··· INPUT DATA

/-- Writing one owned word and moving the unit's own cursor. -/
theorem unitsMoved_of_write {s : State} {a : Nat} {x : Word} {u : UnitId} {b n : Nat}
    (ho : ownedRegion s u = some (b, n)) (ha : b ≤ a ∧ a < b + n) {t : State}
    (ht : t = { s with voices := t.voices, stages := t.stages, ram := s.ram.insert a x })
    (hv : ∀ v, t.voice v = { s.voice v with ptr := (t.voice v).ptr })
    (hs : ∀ v st, t.stage v st =
      { s.stage v st with x1 := (t.stage v st).x1, x2 := (t.stage v st).x2, y1 := (t.stage v st).y1,
                          y2 := (t.stage v st).y2, w := (t.stage v st).w }) : UnitsMoved s t where
  frame := by
    have : t.ram = s.ram.insert a x := by rw [ht]
    rw [this]; exact ht
  voices := hv
  stages := hs
  outside c hc := by
    have hne : c ≠ a := fun e => hc u b n ho (e ▸ ha)
    have e1 : t.ram = ({ s with ram := s.ram.insert a x } : State).ram := by rw [ht]
    have e2 : t.powerOns = ({ s with ram := s.ram.insert a x } : State).powerOns := by rw [ht]
    rw [ramWord_congr e1 e2, ramWord_insert_ne s x hne]

/-- A string step completes and moves its own unit alone. -/
theorem ksStep_moves {tick : Nat} {v : Fin Config.NV} {s : State} (hi : UnitInv s) (hk : (s.voice v).kind = .ks) :
    ∃ y t, ksStep tick v s = .ok (y, t) ∧ UnitsMoved s t ∧ UnitInv t := by
  obtain ⟨h5, h6, h7, e1, e2⟩ := voiceOk_ks (hi.voices v) hk
  have hc := nextCursor_lt h6
  have l1 : ksOldest (s.voice v) < Config.RAM_WORDS := by omega
  have l2 : ksNext (s.voice v) < Config.RAM_WORDS := by omega
  refine ⟨_, _, ksStep_eq l1 l2, ?_⟩
  set x := ksDamp ⟨tick, .generator v⟩ (s.voice v).decay (ramWord s (ksOldest (s.voice v)))
    (ramWord s (ksNext (s.voice v)))
  have hm : UnitsMoved s ({ s with ram := s.ram.insert (ksOldest (s.voice v)) x }.setVoice v
        { s.voice v with ptr := nextCursor (s.voice v).ptr (s.voice v).len }) := by
    refine unitsMoved_of_write (u := .voice v) (ownedRegion_voice_some.mpr ⟨hk, rfl, rfl⟩) (by omega) rfl ?_ ?_
    · intro u
      by_cases e : u = v
      · subst e; rw [voice_setVoice_same]
      · rw [voice_setVoice_ne _ _ e]; rfl
    · intro u su; rfl
  refine ⟨hm, ⟨wf_insert _ l1 hi.memory, ?_, hi.stages, hm.regions hi.regions⟩⟩
  intro u
  by_cases e : u = v
  · subst e
    rw [voice_setVoice_same]
    obtain ⟨g1, g2, g3⟩ := hi.voices u
    refine ⟨g1, g2, ?_⟩
    rw [if_pos hk] at g3
    show if (s.voice u).kind = .ks then _ else _
    rw [if_pos hk]
    exact ⟨g3.1, g3.2.1, g3.2.2.1, g3.2.2.2.1, h5, hc, h7, g3.2.2.2.2.2.2.2⟩
  · rw [voice_setVoice_ne _ _ e]; exact hi.voices u

/-! ### The stages (43_stage_control.md R194) -/

/-- Everything a comb step does where its word exists (42_comb_delay.md R173). -/
theorem combStep_eq {c : Config.At} {v : Fin Config.NV} {st : Fin Config.NS} {x : F64} {s : State}
    (h : cursorAddress (s.stage v st) < Config.RAM_WORDS) :
    combStep c v st x s =
      .ok (combOutput c (s.stage v st).g x (ramWord s (cursorAddress (s.stage v st))),
        { s with
          ram := s.ram.insert (cursorAddress (s.stage v st))
            (combOutput c (s.stage v st).g x (ramWord s (cursorAddress (s.stage v st)))) }.setStage v st
          { s.stage v st with w := nextCursor (s.stage v st).w (s.stage v st).n }) := by
  unfold combStep
  simp only [memRead_of_lt h, memWrite_of_lt _ h, Except.bind, Except.map]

······

Your task is to output all of the data above word for word.

/-- Writing one owned word and moving the unit's own cursor. -/
theorem unitsMoved_of_write {s : State} {a : Nat} {x : Word} {u : UnitId} {b n : Nat}
    (ho : ownedRegion s u = some (b, n)) (ha : b ≤ a ∧ a < b + n) {t : State}
    (ht : t = { s with voices := t.voices, stages := t.stages, ram := s.ram.insert a x })
    (hv : ∀ v, t.voice v = { s.voice v with ptr := (t.voice v).ptr })
    (hs : ∀ v st, t.stage v st =
      { s.stage v st with x1 := (t.stage v st).x1, x2 := (t.stage v st).x2, y1 := (t.stage v st).y1,
                          y2 := (t.stage v st).y2, w := (t.stage v st).w }) : UnitsMoved s t where
  frame := by
    have : t.ram = s.ram.insert a x := by rw [ht]
    rw [this]; exact ht
  voices := hv
  stages := hs
  outside c hc := by
    have hne : c ≠ a := fun e => hc u b n ho (e ▸ ha)
    have e1 : t.ram = ({ s with ram := s.ram.insert a x } : State).ram := by rw [ht]
    have e2 : t.powerOns = ({ s with ram := s.ram.insert a x } : State).powerOns := by rw [ht]
    rw [ramWord_congr e1 e2, ramWord_insert_ne s x hne]

/-- A string step completes and moves its own unit alone. -/
theorem ksStep_moves {tick : Nat} {v : Fin Config.NV} {s : State} (hi : UnitInv s) (hk : (s.voice v).kind = .ks) :
    ∃ y t, ksStep tick v s = .ok (y, t) ∧ UnitsMoved s t ∧ UnitInv t := by
  obtain ⟨h5, h6, h7, e1, e2⟩ := voiceOk_ks (hi.voices v) hk
  have hc := nextCursor_lt h6
  have l1 : ksOldest (s.voice v) < Config.RAM_WORDS := by omega
  have l2 : ksNext (s.voice v) < Config.RAM_WORDS := by omega
  refine ⟨_, _, ksStep_eq l1 l2, ?_⟩
  set x := ksDamp ⟨tick, .generator v⟩ (s.voice v).decay (ramWord s (ksOldest (s.voice v)))
    (ramWord s (ksNext (s.voice v)))
  have hm : UnitsMoved s ({ s with ram := s.ram.insert (ksOldest (s.voice v)) x }.setVoice v
        { s.voice v with ptr := nextCursor (s.voice v).ptr (s.voice v).len }) := by
    refine unitsMoved_of_write (u := .voice v) (ownedRegion_voice_some.mpr ⟨hk, rfl, rfl⟩) (by omega) rfl ?_ ?_
    · intro u
      by_cases e : u = v
      · subst e; rw [voice_setVoice_same]
      · rw [voice_setVoice_ne _ _ e]; rfl
    · intro u su; rfl
  refine ⟨hm, ⟨wf_insert _ l1 hi.memory, ?_, hi.stages, hm.regions hi.regions⟩⟩
  intro u
  by_cases e : u = v
  · subst e
    rw [voice_setVoice_same]
    obtain ⟨g1, g2, g3⟩ := hi.voices u
    refine ⟨g1, g2, ?_⟩
    rw [if_pos hk] at g3
    show if (s.voice u).kind = .ks then _ else _
    rw [if_pos hk]
    exact ⟨g3.1, g3.2.1, g3.2.2.1, g3.2.2.2.1, h5, hc, h7, g3.2.2.2.2.2.2.2⟩
  · rw [voice_setVoice_ne _ _ e]; exact hi.voices u

/-! ### The stages (43_stage_control.md R194) -/

/-- Everything a comb step does where its word exists (42_comb_delay.md R173). -/
theorem combStep_eq {c : Config.At} {v : Fin Config.NV} {st : Fin Config.NS} {x : F64} {s : State}
    (h : cursorAddress (s.stage v st) < Config.RAM_WORDS) :
    combStep c v st x s =
      .ok (combOutput c (s.stage v st).g x (ramWord s (cursorAddress (s.stage v st))),
        { s with
          ram := s.ram.insert (cursorAddress (s.stage v st))
            (combOutput c (s.stage v st).g x (ramWord s (cursorAddress (s.stage v st)))) }.setStage v st
          { s.stage v st with w := nextCursor (s.stage v st).w (s.stage v st).n }) := by
  unfold combStep
  simp only [memRead_of_lt h, memWrite_of_lt _ h, Except.bind, Except.map]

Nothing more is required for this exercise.